(Collected data entries)
--- --- ---
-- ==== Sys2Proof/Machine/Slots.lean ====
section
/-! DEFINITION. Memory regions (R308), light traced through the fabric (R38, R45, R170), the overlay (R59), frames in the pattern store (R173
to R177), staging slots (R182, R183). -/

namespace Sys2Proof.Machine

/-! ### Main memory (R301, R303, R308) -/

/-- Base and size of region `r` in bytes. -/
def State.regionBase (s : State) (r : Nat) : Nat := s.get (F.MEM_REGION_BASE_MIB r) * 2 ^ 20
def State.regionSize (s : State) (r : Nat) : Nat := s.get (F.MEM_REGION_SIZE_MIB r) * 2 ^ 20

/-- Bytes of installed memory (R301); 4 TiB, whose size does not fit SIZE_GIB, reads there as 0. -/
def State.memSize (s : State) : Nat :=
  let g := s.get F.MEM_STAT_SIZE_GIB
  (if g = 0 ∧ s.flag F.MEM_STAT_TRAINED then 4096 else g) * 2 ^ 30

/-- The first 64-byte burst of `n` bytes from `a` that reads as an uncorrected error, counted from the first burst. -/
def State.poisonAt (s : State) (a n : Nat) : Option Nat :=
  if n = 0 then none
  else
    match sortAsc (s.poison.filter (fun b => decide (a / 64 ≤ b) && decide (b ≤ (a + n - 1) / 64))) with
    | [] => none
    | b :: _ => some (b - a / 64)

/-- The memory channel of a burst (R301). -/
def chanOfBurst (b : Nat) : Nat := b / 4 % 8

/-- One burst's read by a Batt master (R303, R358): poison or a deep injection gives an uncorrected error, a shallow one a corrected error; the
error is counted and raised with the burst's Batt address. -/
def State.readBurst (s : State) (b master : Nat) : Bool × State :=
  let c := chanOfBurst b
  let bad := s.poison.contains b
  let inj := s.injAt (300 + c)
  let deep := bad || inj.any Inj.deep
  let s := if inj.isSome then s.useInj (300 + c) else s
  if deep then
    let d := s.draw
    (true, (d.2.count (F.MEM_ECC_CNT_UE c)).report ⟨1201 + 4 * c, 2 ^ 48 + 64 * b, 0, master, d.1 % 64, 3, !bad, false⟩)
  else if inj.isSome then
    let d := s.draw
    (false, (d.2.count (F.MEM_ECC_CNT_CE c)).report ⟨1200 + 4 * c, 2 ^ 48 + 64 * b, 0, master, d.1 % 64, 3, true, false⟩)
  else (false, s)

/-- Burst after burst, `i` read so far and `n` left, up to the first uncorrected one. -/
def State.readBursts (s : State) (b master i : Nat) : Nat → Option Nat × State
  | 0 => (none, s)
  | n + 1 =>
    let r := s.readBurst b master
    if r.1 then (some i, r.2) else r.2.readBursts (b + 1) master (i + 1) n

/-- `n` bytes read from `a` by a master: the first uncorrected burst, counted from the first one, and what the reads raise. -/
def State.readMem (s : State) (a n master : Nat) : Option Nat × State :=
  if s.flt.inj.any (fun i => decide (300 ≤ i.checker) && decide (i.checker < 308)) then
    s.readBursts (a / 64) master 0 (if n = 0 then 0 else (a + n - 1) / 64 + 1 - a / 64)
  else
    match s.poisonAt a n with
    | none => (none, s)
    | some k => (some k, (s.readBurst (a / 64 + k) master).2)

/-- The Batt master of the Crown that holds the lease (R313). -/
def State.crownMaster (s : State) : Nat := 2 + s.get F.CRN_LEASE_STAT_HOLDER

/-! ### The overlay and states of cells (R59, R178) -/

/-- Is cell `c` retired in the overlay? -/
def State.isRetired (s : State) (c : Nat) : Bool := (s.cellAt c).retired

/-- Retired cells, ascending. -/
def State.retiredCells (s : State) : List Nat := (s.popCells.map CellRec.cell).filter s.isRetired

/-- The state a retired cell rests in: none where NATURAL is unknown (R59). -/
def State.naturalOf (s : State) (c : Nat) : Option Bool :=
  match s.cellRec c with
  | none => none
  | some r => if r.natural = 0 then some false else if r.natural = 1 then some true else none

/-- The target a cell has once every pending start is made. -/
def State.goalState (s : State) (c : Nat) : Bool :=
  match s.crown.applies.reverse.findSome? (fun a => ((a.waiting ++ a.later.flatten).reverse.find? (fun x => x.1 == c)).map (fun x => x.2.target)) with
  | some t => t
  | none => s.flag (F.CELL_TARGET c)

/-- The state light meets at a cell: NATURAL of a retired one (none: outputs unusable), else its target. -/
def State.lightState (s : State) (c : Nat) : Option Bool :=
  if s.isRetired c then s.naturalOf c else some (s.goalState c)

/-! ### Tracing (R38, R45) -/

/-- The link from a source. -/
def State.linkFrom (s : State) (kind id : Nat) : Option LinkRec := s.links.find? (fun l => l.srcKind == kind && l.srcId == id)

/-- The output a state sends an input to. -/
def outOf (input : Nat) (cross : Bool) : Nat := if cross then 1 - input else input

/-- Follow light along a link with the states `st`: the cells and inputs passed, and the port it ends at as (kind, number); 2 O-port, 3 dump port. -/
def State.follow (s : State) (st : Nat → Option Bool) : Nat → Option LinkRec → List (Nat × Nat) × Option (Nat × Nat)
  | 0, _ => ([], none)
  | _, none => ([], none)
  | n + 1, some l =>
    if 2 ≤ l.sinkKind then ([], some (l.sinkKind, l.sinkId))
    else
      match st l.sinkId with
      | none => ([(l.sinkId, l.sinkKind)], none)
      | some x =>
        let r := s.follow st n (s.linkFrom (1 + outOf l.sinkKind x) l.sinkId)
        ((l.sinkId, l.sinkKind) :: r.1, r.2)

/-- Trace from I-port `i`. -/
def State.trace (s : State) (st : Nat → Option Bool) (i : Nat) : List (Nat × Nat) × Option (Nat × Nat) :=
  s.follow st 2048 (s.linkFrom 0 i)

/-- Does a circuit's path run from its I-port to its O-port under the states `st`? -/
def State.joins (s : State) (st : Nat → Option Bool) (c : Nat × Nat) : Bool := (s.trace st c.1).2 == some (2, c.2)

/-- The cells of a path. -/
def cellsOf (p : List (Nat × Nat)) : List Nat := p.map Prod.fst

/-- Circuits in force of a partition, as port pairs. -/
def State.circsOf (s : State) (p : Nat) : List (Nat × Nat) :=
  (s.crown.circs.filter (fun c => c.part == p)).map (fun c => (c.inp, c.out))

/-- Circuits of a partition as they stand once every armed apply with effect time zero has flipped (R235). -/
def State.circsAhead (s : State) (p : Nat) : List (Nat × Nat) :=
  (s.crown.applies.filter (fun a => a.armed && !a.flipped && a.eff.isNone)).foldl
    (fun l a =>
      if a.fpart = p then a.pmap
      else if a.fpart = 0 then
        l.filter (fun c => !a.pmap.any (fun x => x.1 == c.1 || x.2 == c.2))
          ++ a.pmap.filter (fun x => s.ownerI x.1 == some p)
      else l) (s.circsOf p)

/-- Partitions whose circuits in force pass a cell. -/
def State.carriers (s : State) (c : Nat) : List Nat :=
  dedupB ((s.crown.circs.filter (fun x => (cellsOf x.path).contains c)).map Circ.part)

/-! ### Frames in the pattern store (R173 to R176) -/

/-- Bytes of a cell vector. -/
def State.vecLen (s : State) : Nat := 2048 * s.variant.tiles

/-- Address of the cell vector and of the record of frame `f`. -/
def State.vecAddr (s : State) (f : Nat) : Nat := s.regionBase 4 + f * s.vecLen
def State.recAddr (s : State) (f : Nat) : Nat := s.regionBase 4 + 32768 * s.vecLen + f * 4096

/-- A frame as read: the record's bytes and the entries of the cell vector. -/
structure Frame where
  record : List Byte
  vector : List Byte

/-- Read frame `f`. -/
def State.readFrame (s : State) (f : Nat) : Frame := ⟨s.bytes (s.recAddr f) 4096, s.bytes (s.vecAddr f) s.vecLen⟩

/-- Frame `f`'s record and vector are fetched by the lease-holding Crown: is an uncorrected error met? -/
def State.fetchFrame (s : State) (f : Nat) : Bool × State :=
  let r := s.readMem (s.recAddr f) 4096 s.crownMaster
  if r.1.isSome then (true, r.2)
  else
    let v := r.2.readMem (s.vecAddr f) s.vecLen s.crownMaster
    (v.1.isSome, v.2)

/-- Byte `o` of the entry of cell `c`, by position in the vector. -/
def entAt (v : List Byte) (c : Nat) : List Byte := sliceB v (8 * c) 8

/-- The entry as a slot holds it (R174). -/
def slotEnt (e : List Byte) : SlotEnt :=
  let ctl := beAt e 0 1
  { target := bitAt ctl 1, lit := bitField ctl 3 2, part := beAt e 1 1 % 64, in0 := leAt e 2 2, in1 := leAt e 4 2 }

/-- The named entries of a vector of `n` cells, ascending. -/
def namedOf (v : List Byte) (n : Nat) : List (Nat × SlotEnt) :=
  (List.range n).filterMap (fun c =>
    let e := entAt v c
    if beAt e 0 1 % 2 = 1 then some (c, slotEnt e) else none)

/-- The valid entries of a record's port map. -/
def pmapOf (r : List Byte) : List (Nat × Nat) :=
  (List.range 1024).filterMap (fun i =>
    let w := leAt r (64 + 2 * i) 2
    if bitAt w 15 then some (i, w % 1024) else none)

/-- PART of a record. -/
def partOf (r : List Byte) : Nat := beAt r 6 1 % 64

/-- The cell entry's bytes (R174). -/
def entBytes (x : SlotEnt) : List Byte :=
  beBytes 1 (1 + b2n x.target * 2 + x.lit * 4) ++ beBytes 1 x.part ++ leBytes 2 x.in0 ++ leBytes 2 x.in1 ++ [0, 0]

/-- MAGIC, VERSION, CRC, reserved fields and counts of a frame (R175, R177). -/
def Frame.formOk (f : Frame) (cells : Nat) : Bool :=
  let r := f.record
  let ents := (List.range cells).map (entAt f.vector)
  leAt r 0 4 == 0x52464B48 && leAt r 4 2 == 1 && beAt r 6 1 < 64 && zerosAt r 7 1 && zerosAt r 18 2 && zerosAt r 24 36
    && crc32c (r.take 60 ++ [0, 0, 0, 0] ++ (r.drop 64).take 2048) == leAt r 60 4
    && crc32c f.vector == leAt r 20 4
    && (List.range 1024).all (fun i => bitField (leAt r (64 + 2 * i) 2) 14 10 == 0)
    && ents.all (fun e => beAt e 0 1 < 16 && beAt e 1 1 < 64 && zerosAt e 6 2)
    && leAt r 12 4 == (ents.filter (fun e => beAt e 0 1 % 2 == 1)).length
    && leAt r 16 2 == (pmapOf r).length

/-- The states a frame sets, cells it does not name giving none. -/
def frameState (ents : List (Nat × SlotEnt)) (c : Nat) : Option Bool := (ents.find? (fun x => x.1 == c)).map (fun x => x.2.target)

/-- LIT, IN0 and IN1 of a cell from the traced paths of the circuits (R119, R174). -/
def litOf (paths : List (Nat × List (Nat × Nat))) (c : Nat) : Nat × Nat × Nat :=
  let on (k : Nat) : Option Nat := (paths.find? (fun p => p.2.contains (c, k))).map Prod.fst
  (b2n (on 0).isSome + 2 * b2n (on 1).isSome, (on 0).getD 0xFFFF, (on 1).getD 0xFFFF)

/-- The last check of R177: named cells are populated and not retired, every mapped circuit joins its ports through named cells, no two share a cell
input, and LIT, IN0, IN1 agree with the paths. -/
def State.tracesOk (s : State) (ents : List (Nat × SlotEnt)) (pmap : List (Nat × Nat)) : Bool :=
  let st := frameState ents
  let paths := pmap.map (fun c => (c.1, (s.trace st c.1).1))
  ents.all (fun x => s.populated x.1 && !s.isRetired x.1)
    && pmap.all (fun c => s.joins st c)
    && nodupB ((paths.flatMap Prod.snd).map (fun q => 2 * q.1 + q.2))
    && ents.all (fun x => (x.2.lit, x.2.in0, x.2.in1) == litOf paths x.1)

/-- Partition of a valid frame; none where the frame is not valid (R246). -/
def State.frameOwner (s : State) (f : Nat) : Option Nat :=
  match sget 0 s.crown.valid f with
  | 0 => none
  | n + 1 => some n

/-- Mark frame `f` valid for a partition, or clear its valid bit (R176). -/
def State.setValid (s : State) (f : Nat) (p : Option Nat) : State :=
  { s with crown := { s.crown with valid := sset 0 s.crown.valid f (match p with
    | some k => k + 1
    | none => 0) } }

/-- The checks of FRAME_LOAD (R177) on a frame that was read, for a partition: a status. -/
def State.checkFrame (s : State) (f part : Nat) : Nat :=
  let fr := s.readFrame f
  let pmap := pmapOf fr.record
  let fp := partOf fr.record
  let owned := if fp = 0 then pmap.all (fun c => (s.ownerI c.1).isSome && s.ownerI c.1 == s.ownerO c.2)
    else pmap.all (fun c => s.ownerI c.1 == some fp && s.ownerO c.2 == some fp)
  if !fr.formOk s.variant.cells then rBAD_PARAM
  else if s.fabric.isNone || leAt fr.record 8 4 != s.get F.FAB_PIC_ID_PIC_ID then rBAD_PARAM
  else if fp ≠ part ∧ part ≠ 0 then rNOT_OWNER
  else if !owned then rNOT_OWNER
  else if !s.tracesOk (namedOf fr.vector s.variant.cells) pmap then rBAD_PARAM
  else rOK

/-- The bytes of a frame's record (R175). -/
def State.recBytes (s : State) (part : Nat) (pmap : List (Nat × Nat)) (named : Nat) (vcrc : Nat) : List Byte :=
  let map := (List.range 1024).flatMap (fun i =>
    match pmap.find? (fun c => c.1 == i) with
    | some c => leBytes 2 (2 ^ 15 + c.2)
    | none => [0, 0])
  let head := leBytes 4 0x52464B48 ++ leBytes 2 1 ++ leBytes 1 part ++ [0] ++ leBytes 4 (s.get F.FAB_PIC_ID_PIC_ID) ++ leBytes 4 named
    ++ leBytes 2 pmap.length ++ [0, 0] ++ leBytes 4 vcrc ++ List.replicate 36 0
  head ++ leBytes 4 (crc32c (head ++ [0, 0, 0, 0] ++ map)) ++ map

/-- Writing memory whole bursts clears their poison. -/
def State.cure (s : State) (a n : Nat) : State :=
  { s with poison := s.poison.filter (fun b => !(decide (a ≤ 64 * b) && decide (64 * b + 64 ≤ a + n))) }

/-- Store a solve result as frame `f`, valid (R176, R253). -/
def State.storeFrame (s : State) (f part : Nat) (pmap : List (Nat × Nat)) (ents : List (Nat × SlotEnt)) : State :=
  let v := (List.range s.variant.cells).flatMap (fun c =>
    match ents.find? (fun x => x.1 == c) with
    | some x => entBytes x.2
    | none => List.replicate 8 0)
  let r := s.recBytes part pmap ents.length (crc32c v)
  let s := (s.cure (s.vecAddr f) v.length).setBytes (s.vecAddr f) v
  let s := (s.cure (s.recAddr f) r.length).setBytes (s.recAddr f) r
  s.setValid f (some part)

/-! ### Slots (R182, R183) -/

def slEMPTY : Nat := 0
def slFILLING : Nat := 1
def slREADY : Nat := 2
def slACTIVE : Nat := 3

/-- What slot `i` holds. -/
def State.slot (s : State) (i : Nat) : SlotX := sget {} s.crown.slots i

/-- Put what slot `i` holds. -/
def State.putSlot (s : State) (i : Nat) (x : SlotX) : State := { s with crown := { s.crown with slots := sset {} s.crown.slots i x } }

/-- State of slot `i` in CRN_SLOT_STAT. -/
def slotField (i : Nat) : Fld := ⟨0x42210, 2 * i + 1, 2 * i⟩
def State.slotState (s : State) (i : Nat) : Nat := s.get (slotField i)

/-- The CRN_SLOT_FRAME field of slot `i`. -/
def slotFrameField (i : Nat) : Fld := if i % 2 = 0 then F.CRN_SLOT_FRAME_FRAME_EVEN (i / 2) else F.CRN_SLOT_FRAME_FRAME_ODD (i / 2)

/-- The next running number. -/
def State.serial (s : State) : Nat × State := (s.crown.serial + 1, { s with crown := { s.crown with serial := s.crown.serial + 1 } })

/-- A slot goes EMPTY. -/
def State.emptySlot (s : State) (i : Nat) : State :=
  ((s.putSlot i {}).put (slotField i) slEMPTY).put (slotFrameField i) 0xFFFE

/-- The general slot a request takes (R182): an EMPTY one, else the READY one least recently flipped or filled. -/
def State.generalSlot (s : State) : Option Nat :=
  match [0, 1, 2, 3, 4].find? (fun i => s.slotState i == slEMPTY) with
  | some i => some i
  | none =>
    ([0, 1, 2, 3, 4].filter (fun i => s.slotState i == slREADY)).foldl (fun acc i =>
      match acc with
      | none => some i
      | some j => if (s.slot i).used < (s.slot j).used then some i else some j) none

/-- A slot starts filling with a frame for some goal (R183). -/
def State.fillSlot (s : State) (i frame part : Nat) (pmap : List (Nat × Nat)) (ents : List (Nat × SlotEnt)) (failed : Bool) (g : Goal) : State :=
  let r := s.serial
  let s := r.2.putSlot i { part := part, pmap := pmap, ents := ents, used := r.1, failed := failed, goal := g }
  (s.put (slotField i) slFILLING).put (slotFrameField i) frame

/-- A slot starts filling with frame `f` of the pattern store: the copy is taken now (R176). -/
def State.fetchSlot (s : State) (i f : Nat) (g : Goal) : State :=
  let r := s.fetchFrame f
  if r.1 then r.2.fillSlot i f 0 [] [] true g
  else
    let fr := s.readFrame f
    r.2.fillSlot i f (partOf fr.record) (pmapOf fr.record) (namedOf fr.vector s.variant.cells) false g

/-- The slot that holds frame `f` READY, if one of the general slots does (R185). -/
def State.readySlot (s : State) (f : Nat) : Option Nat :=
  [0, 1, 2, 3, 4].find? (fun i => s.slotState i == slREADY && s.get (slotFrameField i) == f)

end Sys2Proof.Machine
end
--- --- ---
◆ Try it ◆
In the records above, each line with the string "circsOf" should be copied.

◆ Exercise output ◆
def State.circsOf (s : State) (p : Nat) : List (Nat × Nat) :=
      else l) (s.circsOf p)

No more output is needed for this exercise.